=== Work required ===
Output the data below in full, character for character.

=== Entries supplied ===
-- ==== Sys2Proof/Machine/Core.lean ====
section
/-! DEFINITION. The machine as the host runs it. -/

def Sys2Proof.core : Host.Core := { State := Sys2Proof.Machine.State, Fault := Sys2Proof.Machine.Fault, Refusal := Sys2Proof.Machine.Refusal, step := Sys2Proof.Machine.step, reset := Sys2Proof.Machine.State.reset }
end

=== Worked solution ===
-- ==== Sys2Proof/Machine/Core.lean ====
section
/-! DEFINITION. The machine as the host runs it. -/

def Sys2Proof.core : Host.Core := { State := Sys2Proof.Machine.State, Fault := Sys2Proof.Machine.Fault, Refusal := Sys2Proof.Machine.Refusal, step := Sys2Proof.Machine.step, reset := Sys2Proof.Machine.State.reset }
end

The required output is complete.